-- Opening Marker --

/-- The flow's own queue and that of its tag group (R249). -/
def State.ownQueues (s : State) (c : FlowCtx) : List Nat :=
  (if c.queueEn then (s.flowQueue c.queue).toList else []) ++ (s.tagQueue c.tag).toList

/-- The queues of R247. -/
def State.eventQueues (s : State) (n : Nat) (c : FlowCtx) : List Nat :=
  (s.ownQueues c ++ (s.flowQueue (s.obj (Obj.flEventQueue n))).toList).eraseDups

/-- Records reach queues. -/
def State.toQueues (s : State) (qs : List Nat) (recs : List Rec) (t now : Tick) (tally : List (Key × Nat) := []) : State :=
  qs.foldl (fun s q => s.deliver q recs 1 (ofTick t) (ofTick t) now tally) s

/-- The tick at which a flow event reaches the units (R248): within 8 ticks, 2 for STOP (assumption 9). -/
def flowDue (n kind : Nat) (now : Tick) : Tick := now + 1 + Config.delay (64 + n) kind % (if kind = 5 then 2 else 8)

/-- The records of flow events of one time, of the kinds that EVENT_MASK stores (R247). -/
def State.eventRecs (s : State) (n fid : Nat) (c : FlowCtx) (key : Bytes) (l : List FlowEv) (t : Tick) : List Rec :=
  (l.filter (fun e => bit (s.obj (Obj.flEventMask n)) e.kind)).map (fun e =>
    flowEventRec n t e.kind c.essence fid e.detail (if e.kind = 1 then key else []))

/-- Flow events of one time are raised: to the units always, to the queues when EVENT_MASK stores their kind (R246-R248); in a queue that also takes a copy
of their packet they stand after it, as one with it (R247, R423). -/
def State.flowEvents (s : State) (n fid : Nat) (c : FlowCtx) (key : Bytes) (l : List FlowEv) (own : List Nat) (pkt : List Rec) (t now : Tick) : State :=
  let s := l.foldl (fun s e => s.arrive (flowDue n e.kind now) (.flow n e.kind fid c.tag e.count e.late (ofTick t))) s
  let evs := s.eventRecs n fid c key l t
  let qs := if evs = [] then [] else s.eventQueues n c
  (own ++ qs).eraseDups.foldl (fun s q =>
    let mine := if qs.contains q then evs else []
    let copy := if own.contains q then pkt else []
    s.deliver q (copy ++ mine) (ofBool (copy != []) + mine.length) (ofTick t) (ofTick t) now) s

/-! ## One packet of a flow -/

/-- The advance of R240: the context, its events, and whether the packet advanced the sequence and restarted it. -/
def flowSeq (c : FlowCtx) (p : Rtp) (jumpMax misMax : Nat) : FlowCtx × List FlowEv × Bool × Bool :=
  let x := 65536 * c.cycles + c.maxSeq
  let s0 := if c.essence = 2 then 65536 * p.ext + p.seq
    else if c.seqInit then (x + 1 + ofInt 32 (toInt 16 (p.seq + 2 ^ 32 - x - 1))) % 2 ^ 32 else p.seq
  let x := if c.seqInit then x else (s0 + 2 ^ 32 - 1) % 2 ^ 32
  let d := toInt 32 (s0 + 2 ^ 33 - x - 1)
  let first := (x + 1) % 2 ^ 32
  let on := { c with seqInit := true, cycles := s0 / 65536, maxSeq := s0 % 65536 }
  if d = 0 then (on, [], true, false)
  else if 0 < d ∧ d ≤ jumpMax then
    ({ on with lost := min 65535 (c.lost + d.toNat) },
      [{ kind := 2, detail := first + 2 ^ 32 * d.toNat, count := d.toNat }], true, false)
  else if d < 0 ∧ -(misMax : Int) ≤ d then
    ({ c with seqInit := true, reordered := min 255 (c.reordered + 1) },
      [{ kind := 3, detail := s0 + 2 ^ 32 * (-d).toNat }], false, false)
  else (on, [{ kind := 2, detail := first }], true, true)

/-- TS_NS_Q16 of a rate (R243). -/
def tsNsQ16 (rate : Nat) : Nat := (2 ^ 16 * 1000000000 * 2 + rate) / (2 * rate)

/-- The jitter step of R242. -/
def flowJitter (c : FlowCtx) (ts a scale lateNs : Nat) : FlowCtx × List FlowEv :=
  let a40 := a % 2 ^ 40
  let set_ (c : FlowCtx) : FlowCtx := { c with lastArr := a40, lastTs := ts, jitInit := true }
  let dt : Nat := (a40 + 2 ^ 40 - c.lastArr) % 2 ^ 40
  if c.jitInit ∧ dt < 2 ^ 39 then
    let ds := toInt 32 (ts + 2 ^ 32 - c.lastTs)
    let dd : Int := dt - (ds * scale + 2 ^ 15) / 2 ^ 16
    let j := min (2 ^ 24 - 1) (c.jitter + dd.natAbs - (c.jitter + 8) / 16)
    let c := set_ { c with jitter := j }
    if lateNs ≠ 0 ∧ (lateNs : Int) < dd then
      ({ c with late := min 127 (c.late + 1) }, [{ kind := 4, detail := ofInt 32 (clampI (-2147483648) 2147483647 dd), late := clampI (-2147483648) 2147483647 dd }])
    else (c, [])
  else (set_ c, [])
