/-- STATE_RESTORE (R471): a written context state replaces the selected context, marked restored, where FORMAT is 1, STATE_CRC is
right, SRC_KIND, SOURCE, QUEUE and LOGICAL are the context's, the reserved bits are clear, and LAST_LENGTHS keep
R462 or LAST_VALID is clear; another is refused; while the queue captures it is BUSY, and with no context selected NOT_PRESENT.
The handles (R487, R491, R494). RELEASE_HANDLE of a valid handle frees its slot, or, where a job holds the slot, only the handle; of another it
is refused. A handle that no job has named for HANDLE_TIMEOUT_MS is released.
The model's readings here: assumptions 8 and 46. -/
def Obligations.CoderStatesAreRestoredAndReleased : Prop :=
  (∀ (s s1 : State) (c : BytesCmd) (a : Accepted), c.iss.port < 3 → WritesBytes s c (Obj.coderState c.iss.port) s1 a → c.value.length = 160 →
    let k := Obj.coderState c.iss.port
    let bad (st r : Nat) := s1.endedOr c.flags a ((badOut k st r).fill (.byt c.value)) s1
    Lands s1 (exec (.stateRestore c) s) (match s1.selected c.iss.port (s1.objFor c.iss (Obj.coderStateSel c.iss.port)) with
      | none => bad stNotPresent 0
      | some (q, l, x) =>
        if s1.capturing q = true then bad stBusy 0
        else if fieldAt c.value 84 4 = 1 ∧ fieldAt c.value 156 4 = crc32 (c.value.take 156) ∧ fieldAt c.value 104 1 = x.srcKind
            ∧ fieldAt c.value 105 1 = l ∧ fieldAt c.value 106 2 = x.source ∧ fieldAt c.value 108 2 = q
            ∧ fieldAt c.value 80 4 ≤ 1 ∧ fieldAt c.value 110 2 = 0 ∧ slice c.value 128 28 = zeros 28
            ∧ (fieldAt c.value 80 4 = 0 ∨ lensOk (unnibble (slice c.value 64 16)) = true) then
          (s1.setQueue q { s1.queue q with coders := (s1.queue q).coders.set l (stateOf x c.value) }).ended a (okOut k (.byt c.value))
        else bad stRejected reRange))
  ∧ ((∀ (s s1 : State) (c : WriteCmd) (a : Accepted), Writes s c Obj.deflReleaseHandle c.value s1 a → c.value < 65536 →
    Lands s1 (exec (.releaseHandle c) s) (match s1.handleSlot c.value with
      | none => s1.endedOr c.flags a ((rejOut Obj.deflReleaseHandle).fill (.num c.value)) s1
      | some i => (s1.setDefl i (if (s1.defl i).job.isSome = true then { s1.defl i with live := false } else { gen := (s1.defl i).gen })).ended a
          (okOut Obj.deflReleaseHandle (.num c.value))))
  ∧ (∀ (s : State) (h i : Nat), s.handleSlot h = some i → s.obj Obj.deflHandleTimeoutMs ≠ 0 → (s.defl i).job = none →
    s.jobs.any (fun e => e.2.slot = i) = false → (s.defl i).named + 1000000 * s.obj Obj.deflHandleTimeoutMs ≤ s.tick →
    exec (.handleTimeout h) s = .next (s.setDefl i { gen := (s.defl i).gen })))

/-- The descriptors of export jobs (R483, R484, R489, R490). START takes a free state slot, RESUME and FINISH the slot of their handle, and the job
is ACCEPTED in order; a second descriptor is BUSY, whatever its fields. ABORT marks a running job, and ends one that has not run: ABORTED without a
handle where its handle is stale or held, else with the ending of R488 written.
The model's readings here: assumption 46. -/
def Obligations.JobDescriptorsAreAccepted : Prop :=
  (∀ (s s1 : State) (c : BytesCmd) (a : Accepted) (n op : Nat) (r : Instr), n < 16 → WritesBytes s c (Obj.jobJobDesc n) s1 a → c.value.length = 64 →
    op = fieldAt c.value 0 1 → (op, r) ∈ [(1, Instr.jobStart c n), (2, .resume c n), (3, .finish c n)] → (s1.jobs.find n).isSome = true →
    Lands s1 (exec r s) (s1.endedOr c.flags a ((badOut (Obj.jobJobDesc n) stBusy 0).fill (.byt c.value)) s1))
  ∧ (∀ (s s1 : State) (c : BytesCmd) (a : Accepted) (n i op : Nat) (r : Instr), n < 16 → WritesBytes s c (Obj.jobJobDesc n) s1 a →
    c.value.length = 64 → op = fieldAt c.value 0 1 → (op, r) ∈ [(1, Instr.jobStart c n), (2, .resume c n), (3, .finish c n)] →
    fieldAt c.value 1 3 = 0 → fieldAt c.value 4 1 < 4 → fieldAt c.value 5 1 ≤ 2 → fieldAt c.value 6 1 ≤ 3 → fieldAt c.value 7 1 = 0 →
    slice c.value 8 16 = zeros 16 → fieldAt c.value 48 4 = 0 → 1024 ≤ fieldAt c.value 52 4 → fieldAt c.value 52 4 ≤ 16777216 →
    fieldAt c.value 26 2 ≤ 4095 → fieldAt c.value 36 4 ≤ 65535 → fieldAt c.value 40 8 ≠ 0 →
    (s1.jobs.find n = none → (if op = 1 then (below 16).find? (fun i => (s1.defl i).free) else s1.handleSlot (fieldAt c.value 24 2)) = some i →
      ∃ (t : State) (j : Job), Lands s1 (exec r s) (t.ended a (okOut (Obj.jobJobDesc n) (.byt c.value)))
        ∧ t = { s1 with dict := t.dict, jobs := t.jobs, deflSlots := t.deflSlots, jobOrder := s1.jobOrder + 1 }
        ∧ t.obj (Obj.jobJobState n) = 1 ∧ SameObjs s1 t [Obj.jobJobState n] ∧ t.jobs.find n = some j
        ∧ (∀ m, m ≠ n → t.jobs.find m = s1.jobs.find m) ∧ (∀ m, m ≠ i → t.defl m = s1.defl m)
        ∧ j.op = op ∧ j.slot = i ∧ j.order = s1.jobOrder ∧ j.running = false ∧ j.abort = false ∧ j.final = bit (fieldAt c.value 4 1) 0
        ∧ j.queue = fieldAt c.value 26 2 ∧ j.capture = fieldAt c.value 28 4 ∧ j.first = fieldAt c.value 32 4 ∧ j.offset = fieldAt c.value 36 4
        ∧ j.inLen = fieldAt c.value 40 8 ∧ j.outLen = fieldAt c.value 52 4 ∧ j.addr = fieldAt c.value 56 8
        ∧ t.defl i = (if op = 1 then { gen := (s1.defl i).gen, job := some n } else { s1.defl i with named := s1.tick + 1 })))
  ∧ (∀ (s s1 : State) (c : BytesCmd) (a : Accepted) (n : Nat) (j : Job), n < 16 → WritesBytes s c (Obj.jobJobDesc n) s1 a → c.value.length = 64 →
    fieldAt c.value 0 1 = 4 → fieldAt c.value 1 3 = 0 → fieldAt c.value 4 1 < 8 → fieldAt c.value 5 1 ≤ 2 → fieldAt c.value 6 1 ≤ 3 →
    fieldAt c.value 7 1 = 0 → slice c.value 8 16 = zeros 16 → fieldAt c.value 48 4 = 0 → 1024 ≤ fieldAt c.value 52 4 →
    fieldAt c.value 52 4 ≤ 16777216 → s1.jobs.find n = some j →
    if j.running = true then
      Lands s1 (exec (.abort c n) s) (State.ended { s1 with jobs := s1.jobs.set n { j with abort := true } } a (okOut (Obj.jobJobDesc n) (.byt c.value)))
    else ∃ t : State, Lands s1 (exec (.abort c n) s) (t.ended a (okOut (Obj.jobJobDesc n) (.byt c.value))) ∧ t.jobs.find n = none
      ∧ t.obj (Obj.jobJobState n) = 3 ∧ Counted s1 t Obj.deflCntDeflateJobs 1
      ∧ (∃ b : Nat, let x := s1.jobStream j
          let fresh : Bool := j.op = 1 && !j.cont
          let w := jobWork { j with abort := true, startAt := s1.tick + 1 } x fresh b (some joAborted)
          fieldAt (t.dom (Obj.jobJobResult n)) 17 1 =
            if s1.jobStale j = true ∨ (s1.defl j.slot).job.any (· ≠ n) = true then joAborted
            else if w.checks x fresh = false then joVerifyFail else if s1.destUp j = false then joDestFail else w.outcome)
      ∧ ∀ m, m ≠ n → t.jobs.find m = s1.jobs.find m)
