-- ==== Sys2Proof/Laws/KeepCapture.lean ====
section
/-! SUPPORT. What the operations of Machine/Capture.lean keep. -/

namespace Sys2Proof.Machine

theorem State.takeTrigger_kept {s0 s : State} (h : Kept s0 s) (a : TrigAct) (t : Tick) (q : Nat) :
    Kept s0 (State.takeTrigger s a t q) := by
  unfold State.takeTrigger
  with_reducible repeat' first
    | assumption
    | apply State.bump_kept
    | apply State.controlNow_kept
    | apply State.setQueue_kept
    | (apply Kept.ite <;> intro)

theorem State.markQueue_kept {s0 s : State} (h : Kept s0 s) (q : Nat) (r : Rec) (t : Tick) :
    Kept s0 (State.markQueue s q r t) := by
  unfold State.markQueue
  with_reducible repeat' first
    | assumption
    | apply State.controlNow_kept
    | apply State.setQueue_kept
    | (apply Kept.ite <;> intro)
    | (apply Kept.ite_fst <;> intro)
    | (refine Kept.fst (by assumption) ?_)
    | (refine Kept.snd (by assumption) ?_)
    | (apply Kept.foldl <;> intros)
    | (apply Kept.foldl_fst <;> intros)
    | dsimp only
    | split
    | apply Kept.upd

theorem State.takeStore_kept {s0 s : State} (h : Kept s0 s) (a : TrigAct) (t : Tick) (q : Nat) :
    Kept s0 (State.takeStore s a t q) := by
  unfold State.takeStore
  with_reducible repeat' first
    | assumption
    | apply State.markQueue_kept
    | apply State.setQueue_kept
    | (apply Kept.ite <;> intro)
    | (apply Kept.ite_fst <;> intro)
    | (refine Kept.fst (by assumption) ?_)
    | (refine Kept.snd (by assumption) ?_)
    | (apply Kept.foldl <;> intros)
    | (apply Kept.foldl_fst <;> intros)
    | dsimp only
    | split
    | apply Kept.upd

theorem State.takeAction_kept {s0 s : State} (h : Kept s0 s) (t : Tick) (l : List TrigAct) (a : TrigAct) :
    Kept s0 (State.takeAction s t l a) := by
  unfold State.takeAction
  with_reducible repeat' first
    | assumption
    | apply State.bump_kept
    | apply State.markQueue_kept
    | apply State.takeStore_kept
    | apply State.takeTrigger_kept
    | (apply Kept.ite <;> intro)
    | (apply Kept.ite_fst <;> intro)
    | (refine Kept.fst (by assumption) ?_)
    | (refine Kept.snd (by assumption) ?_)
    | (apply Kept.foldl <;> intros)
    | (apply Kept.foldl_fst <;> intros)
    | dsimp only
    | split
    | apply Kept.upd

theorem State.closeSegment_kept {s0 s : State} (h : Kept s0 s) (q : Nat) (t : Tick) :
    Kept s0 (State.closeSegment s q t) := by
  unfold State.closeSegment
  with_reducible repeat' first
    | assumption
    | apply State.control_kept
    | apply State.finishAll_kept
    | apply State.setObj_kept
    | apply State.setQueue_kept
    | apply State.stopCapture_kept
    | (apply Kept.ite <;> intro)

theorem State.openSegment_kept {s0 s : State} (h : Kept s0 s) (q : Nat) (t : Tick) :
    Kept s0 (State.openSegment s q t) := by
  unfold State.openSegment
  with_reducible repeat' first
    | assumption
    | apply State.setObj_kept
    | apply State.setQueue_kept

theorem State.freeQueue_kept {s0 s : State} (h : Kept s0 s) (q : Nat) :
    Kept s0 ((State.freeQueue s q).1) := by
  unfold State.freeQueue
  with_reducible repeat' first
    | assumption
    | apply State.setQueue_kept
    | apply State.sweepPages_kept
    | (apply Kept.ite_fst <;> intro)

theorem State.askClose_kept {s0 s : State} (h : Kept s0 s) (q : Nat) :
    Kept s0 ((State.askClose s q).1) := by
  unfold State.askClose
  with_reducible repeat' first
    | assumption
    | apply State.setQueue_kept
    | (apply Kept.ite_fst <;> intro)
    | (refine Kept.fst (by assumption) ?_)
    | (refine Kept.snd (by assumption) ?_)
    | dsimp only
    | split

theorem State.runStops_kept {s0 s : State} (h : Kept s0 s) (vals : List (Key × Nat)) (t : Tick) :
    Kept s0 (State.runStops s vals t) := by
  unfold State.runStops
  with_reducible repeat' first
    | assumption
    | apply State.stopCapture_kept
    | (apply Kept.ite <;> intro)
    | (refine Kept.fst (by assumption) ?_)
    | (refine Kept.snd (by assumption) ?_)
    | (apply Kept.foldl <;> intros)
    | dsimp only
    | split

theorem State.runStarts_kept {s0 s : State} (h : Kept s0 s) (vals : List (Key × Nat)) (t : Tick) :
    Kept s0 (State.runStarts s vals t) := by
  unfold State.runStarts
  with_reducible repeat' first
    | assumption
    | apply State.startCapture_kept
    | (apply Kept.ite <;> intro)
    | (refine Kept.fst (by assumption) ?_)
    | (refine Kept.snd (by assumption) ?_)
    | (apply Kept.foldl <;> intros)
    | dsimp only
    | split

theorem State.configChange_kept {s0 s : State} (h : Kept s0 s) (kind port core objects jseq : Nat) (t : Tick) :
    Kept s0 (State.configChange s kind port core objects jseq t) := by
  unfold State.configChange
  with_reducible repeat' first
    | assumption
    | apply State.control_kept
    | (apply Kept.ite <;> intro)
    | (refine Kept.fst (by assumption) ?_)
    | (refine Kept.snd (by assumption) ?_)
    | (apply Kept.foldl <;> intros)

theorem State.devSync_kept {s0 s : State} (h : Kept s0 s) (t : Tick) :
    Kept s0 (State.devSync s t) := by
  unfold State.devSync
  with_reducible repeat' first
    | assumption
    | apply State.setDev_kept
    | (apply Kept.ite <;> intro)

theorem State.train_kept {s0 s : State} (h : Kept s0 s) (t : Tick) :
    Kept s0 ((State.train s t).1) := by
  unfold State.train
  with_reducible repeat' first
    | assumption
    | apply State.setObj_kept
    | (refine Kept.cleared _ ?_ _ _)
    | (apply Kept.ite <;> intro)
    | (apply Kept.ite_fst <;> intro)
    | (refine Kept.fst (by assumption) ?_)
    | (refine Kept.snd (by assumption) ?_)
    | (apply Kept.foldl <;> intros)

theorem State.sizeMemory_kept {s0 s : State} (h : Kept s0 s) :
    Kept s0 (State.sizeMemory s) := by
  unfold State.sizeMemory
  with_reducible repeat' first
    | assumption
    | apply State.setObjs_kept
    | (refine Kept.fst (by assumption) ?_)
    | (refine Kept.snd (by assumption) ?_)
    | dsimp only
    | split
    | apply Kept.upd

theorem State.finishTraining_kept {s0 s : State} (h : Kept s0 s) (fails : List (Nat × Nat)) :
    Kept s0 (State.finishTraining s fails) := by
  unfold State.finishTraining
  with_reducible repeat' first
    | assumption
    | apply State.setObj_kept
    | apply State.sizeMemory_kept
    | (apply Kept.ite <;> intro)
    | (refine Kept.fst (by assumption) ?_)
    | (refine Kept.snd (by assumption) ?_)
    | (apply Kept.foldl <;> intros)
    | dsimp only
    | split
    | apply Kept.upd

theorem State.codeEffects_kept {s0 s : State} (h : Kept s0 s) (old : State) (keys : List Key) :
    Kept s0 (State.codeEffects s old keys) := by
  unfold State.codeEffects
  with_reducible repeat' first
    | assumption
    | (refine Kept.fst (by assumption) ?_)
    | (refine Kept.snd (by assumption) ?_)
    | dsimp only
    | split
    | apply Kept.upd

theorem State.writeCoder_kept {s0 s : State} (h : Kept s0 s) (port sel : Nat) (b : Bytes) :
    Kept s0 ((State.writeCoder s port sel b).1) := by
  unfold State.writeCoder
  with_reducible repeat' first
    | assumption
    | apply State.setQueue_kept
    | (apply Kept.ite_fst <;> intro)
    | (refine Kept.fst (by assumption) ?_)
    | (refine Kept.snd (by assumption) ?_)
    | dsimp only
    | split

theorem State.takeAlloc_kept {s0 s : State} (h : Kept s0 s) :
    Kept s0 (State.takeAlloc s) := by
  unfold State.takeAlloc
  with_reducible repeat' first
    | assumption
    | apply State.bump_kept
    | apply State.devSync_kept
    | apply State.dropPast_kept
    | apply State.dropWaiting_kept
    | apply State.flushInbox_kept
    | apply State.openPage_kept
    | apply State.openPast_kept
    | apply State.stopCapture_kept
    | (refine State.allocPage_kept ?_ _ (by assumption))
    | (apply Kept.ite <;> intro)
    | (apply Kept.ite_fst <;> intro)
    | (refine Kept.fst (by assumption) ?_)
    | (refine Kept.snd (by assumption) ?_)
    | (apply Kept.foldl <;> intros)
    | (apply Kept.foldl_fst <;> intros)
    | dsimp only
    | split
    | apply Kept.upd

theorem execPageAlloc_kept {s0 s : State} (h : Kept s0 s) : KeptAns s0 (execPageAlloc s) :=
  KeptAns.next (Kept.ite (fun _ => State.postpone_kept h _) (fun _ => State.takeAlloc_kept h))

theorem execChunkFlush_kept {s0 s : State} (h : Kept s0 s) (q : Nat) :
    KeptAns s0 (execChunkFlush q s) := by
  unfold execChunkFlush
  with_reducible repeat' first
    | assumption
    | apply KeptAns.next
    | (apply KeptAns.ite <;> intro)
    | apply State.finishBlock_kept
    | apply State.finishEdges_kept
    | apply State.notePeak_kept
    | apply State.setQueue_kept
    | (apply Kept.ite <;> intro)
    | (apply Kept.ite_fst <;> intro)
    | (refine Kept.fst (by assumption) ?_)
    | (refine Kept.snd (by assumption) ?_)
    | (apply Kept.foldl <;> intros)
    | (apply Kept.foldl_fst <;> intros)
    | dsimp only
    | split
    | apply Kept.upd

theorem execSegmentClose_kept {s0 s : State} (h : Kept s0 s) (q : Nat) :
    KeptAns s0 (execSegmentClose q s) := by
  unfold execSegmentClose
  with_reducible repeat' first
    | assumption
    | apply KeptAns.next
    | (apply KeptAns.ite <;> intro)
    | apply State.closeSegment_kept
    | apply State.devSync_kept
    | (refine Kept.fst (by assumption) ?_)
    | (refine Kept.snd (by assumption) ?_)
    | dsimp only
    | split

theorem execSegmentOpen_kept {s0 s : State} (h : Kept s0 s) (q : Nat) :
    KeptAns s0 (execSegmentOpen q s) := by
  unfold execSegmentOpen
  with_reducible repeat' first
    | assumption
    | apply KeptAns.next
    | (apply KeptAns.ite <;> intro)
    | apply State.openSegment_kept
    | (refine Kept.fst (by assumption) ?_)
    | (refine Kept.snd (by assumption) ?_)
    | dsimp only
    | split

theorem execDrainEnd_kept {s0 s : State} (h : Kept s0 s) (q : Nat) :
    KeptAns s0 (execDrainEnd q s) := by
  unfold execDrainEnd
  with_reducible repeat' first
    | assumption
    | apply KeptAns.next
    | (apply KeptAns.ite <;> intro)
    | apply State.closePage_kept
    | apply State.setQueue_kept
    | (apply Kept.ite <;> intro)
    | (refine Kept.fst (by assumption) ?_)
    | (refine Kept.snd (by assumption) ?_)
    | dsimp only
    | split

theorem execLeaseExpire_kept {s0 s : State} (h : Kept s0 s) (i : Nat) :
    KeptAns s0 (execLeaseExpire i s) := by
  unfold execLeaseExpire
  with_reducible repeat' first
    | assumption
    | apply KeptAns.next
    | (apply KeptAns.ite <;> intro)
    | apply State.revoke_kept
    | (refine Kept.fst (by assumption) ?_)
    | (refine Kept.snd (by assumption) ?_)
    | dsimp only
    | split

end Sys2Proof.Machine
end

-- Closing Marker --

### Work request
Retype the records above, but only those lines that fall between the line containing "of their packet" and the line containing "let first := (x + 1) % 2 ^ 32", with both of those lines included, exactly as written.

### Response to the exercise
of their packet they stand after it, as one with it (R247, R423). -/
def State.flowEvents (s : State) (n fid : Nat) (c : FlowCtx) (key : Bytes) (l : List FlowEv) (own : List Nat) (pkt : List Rec) (t now : Tick) : State :=
  let s := l.foldl (fun s e => s.arrive (flowDue n e.kind now) (.flow n e.kind fid c.tag e.count e.late (ofTick t))) s
  let evs := s.eventRecs n fid c key l t
  let qs := if evs = [] then [] else s.eventQueues n c
  (own ++ qs).eraseDups.foldl (fun s q =>
    let mine := if qs.contains q then evs else []
    let copy := if own.contains q then pkt else []
    s.deliver q (copy ++ mine) (ofBool (copy != []) + mine.length) (ofTick t) (ofTick t) now) s

/-! ## One packet of a flow -/

/-- The advance of R240: the context, its events, and whether the packet advanced the sequence and restarted it. -/
def flowSeq (c : FlowCtx) (p : Rtp) (jumpMax misMax : Nat) : FlowCtx × List FlowEv × Bool × Bool :=
  let x := 65536 * c.cycles + c.maxSeq
  let s0 := if c.essence = 2 then 65536 * p.ext + p.seq
    else if c.seqInit then (x + 1 + ofInt 32 (toInt 16 (p.seq + 2 ^ 32 - x - 1))) % 2 ^ 32 else p.seq
  let x := if c.seqInit then x else (s0 + 2 ^ 32 - 1) % 2 ^ 32
  let d := toInt 32 (s0 + 2 ^ 33 - x - 1)
  let first := (x + 1) % 2 ^ 32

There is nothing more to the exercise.